(Stored data entries)
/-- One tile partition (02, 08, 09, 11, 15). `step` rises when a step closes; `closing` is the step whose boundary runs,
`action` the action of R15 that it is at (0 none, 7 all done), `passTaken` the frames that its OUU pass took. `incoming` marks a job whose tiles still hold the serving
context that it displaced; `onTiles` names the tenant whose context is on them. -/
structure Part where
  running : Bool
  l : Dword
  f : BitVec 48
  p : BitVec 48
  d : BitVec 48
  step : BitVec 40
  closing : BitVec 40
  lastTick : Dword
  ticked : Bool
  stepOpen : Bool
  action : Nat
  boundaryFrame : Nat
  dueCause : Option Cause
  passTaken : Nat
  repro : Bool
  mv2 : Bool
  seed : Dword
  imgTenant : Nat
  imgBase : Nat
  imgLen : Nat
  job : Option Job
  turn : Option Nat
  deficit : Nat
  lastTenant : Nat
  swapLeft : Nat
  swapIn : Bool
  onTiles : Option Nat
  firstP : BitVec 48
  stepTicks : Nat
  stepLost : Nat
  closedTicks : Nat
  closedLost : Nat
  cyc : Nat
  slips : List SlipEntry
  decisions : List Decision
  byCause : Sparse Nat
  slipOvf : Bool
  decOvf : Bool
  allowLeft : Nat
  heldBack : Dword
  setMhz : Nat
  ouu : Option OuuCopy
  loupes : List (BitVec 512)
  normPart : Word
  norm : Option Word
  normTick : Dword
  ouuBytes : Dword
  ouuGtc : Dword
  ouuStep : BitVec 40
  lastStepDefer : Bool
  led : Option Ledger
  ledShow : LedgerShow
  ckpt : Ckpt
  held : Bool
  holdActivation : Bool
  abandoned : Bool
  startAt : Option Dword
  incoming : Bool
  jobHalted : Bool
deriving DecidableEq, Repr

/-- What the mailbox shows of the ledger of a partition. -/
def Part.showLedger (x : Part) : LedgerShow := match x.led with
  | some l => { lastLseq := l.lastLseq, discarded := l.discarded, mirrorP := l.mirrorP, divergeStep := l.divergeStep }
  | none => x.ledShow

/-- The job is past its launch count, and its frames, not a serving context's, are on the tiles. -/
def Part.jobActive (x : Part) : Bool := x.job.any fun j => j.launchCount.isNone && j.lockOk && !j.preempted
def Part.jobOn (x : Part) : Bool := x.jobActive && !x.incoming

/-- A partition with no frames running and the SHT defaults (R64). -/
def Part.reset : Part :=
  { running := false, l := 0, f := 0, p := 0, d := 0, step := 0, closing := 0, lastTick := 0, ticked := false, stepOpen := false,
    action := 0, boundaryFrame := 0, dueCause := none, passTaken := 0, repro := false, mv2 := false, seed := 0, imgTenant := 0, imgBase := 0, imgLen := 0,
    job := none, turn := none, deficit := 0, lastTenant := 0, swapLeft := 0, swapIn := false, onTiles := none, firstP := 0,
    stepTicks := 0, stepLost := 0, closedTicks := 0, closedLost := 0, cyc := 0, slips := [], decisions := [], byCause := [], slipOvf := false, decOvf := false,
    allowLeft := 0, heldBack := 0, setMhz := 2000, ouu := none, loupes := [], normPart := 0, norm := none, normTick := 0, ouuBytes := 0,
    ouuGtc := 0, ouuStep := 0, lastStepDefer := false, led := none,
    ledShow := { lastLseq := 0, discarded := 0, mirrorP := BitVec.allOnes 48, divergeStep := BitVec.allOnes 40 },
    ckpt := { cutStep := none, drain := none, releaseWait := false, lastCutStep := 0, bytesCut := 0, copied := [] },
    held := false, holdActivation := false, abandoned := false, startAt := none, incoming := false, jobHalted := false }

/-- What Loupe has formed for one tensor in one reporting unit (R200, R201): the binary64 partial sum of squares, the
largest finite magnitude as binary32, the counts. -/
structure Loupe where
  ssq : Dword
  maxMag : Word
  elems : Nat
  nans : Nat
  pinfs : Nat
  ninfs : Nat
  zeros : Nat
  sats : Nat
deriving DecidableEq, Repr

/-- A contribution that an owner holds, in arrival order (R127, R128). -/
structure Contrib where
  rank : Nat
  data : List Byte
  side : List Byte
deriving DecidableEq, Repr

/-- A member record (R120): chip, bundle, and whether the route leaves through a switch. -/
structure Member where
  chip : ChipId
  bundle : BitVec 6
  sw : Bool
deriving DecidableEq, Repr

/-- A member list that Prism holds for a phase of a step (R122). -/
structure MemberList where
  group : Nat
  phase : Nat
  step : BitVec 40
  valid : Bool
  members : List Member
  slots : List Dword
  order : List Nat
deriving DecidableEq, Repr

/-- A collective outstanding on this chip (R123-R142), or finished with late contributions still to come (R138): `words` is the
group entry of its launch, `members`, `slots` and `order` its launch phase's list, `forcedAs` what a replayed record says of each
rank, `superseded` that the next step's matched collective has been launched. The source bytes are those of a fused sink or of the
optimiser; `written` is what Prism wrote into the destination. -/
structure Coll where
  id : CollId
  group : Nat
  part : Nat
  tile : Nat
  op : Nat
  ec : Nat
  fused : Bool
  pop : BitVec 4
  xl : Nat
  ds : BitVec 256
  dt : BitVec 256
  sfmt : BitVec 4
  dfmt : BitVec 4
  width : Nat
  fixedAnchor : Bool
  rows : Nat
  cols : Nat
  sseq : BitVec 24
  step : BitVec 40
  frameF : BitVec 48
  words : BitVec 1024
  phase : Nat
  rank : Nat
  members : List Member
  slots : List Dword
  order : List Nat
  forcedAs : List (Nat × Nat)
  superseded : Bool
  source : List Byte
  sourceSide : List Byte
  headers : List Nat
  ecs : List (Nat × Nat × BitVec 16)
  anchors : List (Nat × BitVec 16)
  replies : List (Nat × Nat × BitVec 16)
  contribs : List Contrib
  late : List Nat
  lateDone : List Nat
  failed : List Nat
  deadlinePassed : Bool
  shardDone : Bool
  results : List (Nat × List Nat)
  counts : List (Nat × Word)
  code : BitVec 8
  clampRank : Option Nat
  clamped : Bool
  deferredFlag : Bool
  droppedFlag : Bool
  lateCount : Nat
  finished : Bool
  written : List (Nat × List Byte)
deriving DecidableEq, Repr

» **What is needed**
What belongs in the answer is each line of the data that has the word "loupes".

» **Solved problem**
  loupes : List (BitVec 512)
    allowLeft := 0, heldBack := 0, setMhz := 2000, ouu := none, loupes := [], normPart := 0, norm := none, normTick := 0, ouuBytes := 0,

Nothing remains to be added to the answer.